MSTRGs are plaguing my RNA-Seq analysis
2
3
Entering edit mode
3.0 years ago
shintzen ▴ 30

Hi, I have been trying to run RNA seq analysis on some paired end data. I have aligned on HISAT2, and run Stringtie, Stringtie Merge and then Stringtie again. To do the analysis I am using: grch38_tran.tar.gz - https://ccb.jhu.edu/software/hisat2/index.shtml Homo_sapiens.GRCh38.84.gtf - ftp://ftp.ensembl.org/pub/release-84/gtf/homo_sapiens/Homo_sapiens.GRCh38.84.gtf.gz

My issue is that despite running stringtie again after merge to remove some of the MSTRGs, I am getting a large number of them in my data set. More alarmingly the MSTRGs that do exist represent the highest counts in my sample.HISAT2-2.1.0.aligned.sorted.StringTie.1.3.3.gene_count_matrix.

Number of each: 24801 mstrg / 33970 ensg

Fraction of total: .42199 mstrg / .57800 ensg

Sum of each counts: 78615368 mstrg / 778402 ensg

Fraction of counts: .99019 mstrg / .00980 ensg

So while the MSTRG only makes up ~42% of the gene ids, it is 99% of what has been counted. I have minimum coverage set to 5, and have -G set, as well as -e to restrict to the reference given.

Is there anyway to further optimize this? Have I missed out on an important step?

rna-seq alignment • 1.6k views
0
Entering edit mode

Do you need to run stringtie? Do you expect new transcripts and does your project requires dealing with them? Why don't you quantify against the reference transcriptome/GTF with tools like featureCounts or use transcript quantifiers like salmon or kallisto?

5
Entering edit mode
3.0 years ago

This has always been an issue as far as novel transcript discovery goes, you can see a lot of hits. Keep in mind that the vast majority of these are very slight changes to known transcripts and splice events, which are generally meaningless. When performing this kind of analysis I generally get rid of any MSTRG ID that falls within a known annotation, and then look for protein coding potential of transcripts identified, finally prioritising on abundance. I'll then go through a short list of these transcripts and visualise them in IGV to see if they're convincing.

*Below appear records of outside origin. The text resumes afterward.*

-- ==== Sys2Proof/Machine/Events.lean ====
section
/-! DEFINITION. Events of one moment: their rank (R32), and a register access beside a hardware update of the same root cycle (R855). -/
namespace Sys2Proof.Machine
open Sys2Proof

/-- Rank of an event that may cause a transition (R32): AUX_RST_N with the loss of its supply; MOD_RST_N or a loss of Q0; THERM_TRIP_N; any other fault
that stops the job; STOP_JOB; any other host command. What comes with neither a pin nor the host stands with the faults that it may bring. -/
def eventRank : Instr → Nat
  | .vauxOn .. => 0 | .vauxLoss => 0 | .auxRstNAssert => 0 | .auxRstNRelease .. => 0
  | .modRstNAssert => 1 | .modRstNRelease => 1 | .q0Loss => 1 | .refclkLoss => 1 | .v48Shutdown _ => 1 | .quadrantResetSeen q _ => if q.val = 0 then 1 else 3
  | .thermTripComparator _ _ => 2 | .managementTick _ => 2
  | .stopJob _ _ => 4
  | .hauOpen _ _ => 5 | .data _ => 5 | .haulerAck _ => 5 | .close _ => 5 | .haulerReset _ => 5 | .writeTensor .. => 5 | .writeInput .. => 5
  | .writeMarkWritten .. => 5 | .writeRelease .. => 5 | .writeSnapshotSlot .. => 5 | .writeJournalRing .. => 5 | .writeFaultDump .. => 5
  | .readTensor .. => 5 | .readSnapshotSlot .. => 5 | .readJournalRing .. => 5 | .readFaultDump .. => 5 | .haulerSignal .. => 5 | .setWatch .. => 5
  | .clearWatch .. => 5 | .loadProgram .. => 5 | .startJob .. => 5 | .queryStatus _ => 5 | .queryPlanReport _ => 5 | .queryFaultRecords .. => 5
  | .queryQuote .. => 5 | .queryReducedTally .. => 5 | .readReg .. => 5 | .writeReg .. => 5
  | _ => 3

/-- Commands that write memory words which another command of the moment may read. -/
def writesMemory : Instr → Bool
  | .store _ => true | .storeFlagPerform _ => true | .atomicGroupClose .. => true | .loadData _ => true | .atomicData _ => true
  | _ => false

/-- Order of the events of one moment: their rank (R32), and among those of one rank a write of memory second, so that a read of the same line in the same
root cycle returns the line as it was before (R334). -/
def eventOrder (c : Instr) : Nat := 2 * eventRank c + if writesMemory c then 1 else 0

/-- Puts an event behind those that come before it or with it. -/
def insertEvent (c : Instr) : List Instr → List Instr
  | [] => [c]
  | d :: ds => if eventOrder d ≤ eventOrder c then d :: insertEvent c ds else c :: d :: ds

/-- Events pending at one moment in the order in which the device takes them (R32, R334); each is then judged against the state that those before it
entered (R33). -/
def byPriority (cs : List Instr) : List Instr := cs.foldl (fun q c => insertEvent c q) []

/-- `s` with events that come at one moment at the end of its queue. -/
def atOnce (cs : List Instr) (s : State) : State := { s with pending := s.pending ++ byPriority cs }

/-- Registers whose access a hardware update follows when both fall into one root cycle: W1C, and RC with TEL_DATA while it clears (R855, R872). -/
def updateFollows (v : View) : Reg → Bool
  | .devEvents => true
  | .faultNew => true
  | .telData => telCounter v.telSel == 2
  | _ => false

/-- An access to register `r` on path copy `v` and a hardware update of it in one root cycle (R855): a W1C write leaves a bit set that the update sets,
an RC read returns the value before the increment, and an RW write stands. -/
def sameCycle (v : View) (r : Reg) (access update : State → State) (s : State) : State :=
  if updateFollows v r then update (access s) else access (update s)

end Sys2Proof.Machine
end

A lot of this prioritisation I've been able to do with awk, and drastically reducing noise with TACO, as a replacement for stringtie-merge. TACO also includes a utility to compare your merged GTF against a reference GTF, which is handy for subsetting.

0
Entering edit mode

From what I read I thought the same as you described where it is an expected issue, and just needed some external confirmation that there was nothing super obvious that I was missing as far as analysis and settings. Thanks

0
Entering edit mode

Andrew, what is the best way to annotate my taco transcripts using my human reference .gtf? Like I need a gene ID and symbol for each one. I could use the co-ordinates and write a script, but what do you do?

0
Entering edit mode

Take a look at the taco_refcomp binary bundled with TACO, it's also in the manual on the website. That's how I typically do annotation of output, and then some awk to filter it to whatever I'm interested in. Hope that helps.

./taco_refcomp -o <output_directory> -r <reference_gtf> -t <test_gtf> --cpat (optional flag to run coding potential prediction)

0
Entering edit mode

OK thanks, seems like a nice alternative to cuffmerge etc.

2
Entering edit mode
3.0 years ago
patelk26 ▴ 260

Have you tried option -c? This flag will output a file with all transcripts in the provided reference file that are fully covered by the reads. This flag will require Reference annotation file (-G) to be provided.